Annuisco vagamente.  Non devo perdere la concentrazione con pensieri inutili.
– D’accordo, allora è meglio non perdere altro tempo. Un’ultima cosa. Se vedete che tardo a tornare indietro dopo il richiamo, contate dieci minuti e poi staccate tutto. Non importa se così facendo morirò. Non voglio restare attaccato a una macchina. Una volta mi è stata più che sufficiente.
Walter e Olivia annuiscono.
– Buona fortuna, figliolo.
Libera la mente Peter, non farti distrarre da nulla e nessuno. Ora è importante che tu rimanga concentrato sul tuo compito…
Capitolo 7
 
Sono stato in silenzio per tutto il tragitto tra il laboratorio di Walter e la Massive Dynamic, stando attento a non rivolgere nemmeno uno sguardo a Olivia.  La mia mente doveva rimanere concentrata per il compito che dovevo svolgere.
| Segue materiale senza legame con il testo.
@[simp] theorem State.clearStFlag_v : (s.clearStFlag).v = s.v := rfl
@[simp] theorem State.clearStFlag_pc : (s.clearStFlag).pc = s.pc := rfl
@[simp] theorem State.clearStFlag_i : (s.clearStFlag).i = s.i := rfl
@[simp] theorem State.clearStFlag_stack : (s.clearStFlag).stack = s.stack := rfl
@[simp] theorem State.clearStFlag_sp : (s.clearStFlag).sp = s.sp := rfl
@[simp] theorem State.clearStFlag_keypad : (s.clearStFlag).keypad = s.keypad := rfl
@[simp] theorem State.clearStFlag_halt : (s.clearStFlag).halt = s.halt := rfl
@[simp] theorem State.clearStFlag_wake : (s.clearStFlag).wake = s.wake := rfl
@[simp] theorem State.clearStFlag_fb : (s.clearStFlag).fb = s.fb := rfl
@[simp] theorem State.clearStFlag_dt : (s.clearStFlag).dt = s.dt := rfl
@[simp] theorem State.clearStFlag_st : (s.clearStFlag).st = s.st := rfl
@[simp] theorem State.clearStFlag_stFlag : (s.clearStFlag).stFlag = false := rfl
@[simp] theorem State.clearStFlag_mem : (s.clearStFlag).mem = s.mem := rfl
@[simp] theorem State.clearStFlag_accCpu : (s.clearStFlag).accCpu = s.accCpu := rfl
@[simp] theorem State.clearStFlag_accSound : (s.clearStFlag).accSound = s.accSound := rfl
@[simp] theorem State.clearStFlag_accTimer : (s.clearStFlag).accTimer = s.accTimer := rfl
@[simp] theorem State.clearStFlag_qCpu : (s.clearStFlag).qCpu = s.qCpu := rfl
@[simp] theorem State.clearStFlag_qSound : (s.clearStFlag).qSound = s.qSound := rfl
@[simp] theorem State.clearStFlag_qTimer : (s.clearStFlag).qTimer = s.qTimer := rfl
@[simp] theorem State.clearStFlag_qHost : (s.clearStFlag).qHost = s.qHost := rfl
@[simp] theorem State.clearStFlag_status : (s.clearStFlag).status = s.status := rfl
@[simp] theorem State.clearStFlag_biasCpu : (s.clearStFlag).biasCpu = s.biasCpu := rfl
@[simp] theorem State.clearStFlag_biasSound : (s.clearStFlag).biasSound = s.biasSound := rfl
@[simp] theorem State.clearStFlag_biasTimer : (s.clearStFlag).biasTimer = s.biasTimer := rfl
@[simp] theorem State.clearStFlag_dispatchMode : (s.clearStFlag).dispatchMode = s.dispatchMode := rfl
@[simp] theorem State.clearStFlag_videoAttached : (s.clearStFlag).videoAttached = s.videoAttached := rfl
@[simp] theorem State.clearStFlag_audioAttached : (s.clearStFlag).audioAttached = s.audioAttached := rfl
@[simp] theorem State.clearStFlag_phase : (s.clearStFlag).phase = s.phase := rfl
@[simp] theorem State.clearStFlag_leftCpu : (s.clearStFlag).leftCpu = s.leftCpu := rfl
@[simp] theorem State.clearStFlag_leftSound : (s.clearStFlag).leftSound = s.leftSound := rfl
@[simp] theorem State.clearStFlag_leftTimer : (s.clearStFlag).leftTimer = s.leftTimer := rfl
@[simp] theorem State.clearStFlag_pending : (s.clearStFlag).pending = s.pending := rfl
@[simp] theorem State.clearStFlag_response : (s.clearStFlag).response = s.response := rfl
@[simp] theorem State.clearStFlag_delivered : (s.clearStFlag).delivered = s.delivered := rfl
@[simp] theorem State.clearStFlag_draws : (s.clearStFlag).draws = s.draws := rfl

@[simp] theorem State.respond_v (r : Response) : (s.respond r).v = s.v := rfl
@[simp] theorem State.respond_pc (r : Response) : (s.respond r).pc = s.pc := rfl
@[simp] theorem State.respond_i (r : Response) : (s.respond r).i = s.i := rfl
@[simp] theorem State.respond_stack (r : Response) : (s.respond r).stack = s.stack := rfl
@[simp] theorem State.respond_sp (r : Response) : (s.respond r).sp = s.sp := rfl
@[simp] theorem State.respond_keypad (r : Response) : (s.respond r).keypad = s.keypad := rfl
@[simp] theorem State.respond_halt (r : Response) : (s.respond r).halt = s.halt := rfl
@[simp] theorem State.respond_wake (r : Response) : (s.respond r).wake = s.wake := rfl
@[simp] theorem State.respond_fb (r : Response) : (s.respond r).fb = s.fb := rfl
@[simp] theorem State.respond_dt (r : Response) : (s.respond r).dt = s.dt := rfl
@[simp] theorem State.respond_st (r : Response) : (s.respond r).st = s.st := rfl
@[simp] theorem State.respond_stFlag (r : Response) : (s.respond r).stFlag = s.stFlag := rfl
@[simp] theorem State.respond_mem (r : Response) : (s.respond r).mem = s.mem := rfl
@[simp] theorem State.respond_accCpu (r : Response) : (s.respond r).accCpu = s.accCpu := rfl
@[simp] theorem State.respond_accSound (r : Response) : (s.respond r).accSound = s.accSound := rfl
@[simp] theorem State.respond_accTimer (r : Response) : (s.respond r).accTimer = s.accTimer := rfl
@[simp] theorem State.respond_qCpu (r : Response) : (s.respond r).qCpu = s.qCpu := rfl
@[simp] theorem State.respond_qSound (r : Response) : (s.respond r).qSound = s.qSound := rfl
@[simp] theorem State.respond_qTimer (r : Response) : (s.respond r).qTimer = s.qTimer := rfl
@[simp] theorem State.respond_qHost (r : Response) : (s.respond r).qHost = s.qHost := rfl
@[simp] theorem State.respond_status (r : Response) : (s.respond r).status = s.status := rfl
@[simp] theorem State.respond_biasCpu (r : Response) : (s.respond r).biasCpu = s.biasCpu := rfl
@[simp] theorem State.respond_biasSound (r : Response) : (s.respond r).biasSound = s.biasSound := rfl
@[simp] theorem State.respond_biasTimer (r : Response) : (s.respond r).biasTimer = s.biasTimer := rfl
@[simp] theorem State.respond_dispatchMode (r : Response) : (s.respond r).dispatchMode = s.dispatchMode := rfl
@[simp] theorem State.respond_videoAttached (r : Response) : (s.respond r).videoAttached = s.videoAttached := rfl
@[simp] theorem State.respond_audioAttached (r : Response) : (s.respond r).audioAttached = s.audioAttached := rfl
@[simp] theorem State.respond_phase (r : Response) : (s.respond r).phase = s.phase := rfl
@[simp] theorem State.respond_leftCpu (r : Response) : (s.respond r).leftCpu = s.leftCpu := rfl
@[simp] theorem State.respond_leftSound (r : Response) : (s.respond r).leftSound = s.leftSound := rfl
@[simp] theorem State.respond_leftTimer (r : Response) : (s.respond r).leftTimer = s.leftTimer := rfl
@[simp] theorem State.respond_pending (r : Response) : (s.respond r).pending = s.pending := rfl
@[simp] theorem State.respond_response (r : Response) : (s.respond r).response = some r := rfl
@[simp] theorem State.respond_delivered (r : Response) : (s.respond r).delivered = [] := rfl
@[simp] theorem State.respond_draws (r : Response) : (s.respond r).draws = s.draws := rfl

end Sys2Proof.Machine
end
Al nostro arrivo i tecnici della MD mi introducono alla camera isolata, così come avevo richiesto. Annuisco. Bene una cosa non è cambiata in questa nuova linea temporale: questa azienda sa il fatto suo in materia di macchinari.
L’unica luce che trovo nella stanza è trasmessa dai monitor che mi rimandano le immagini del logo dell’azienda. Ben presto sarebbero spariti e mi avrebbero lasciato solo con me stesso e la macchina. No, non solo. Devo raggiungere l’altro Peter. Ci deve essere anche lui o tutto questo sarà stato inutile. Calma. Calmati. Questa tensione non è utile a nessuno.
– Peter, mi senti?
Chiudo gli occhi e sospiro per tenermi calmo. – Forte e chiaro Olivia. Ricordati, non un passo falso. La frase deve essere ripetuta tre volte, intesi?
– Aye aye, Capitano.
Un altro sospiro mentre osservo i tecnici che mi collegano ai dispositivi di rilevamento delle mie condizioni fisiche. – Ci vuole ancora molto? chiedo impaziente. Sorridono e mi fanno cenno di no.
– Conto alla rovescia per l’inizio della missione di recupero. Tre, due, uno…
Buio. A stento riconosco dove mi trovo. Improvvisamente una luce squarcia l’oscurità quasi accecandomi. Pian piano mi riabituo alla luce e mi accorgo che si tratta di una ruota.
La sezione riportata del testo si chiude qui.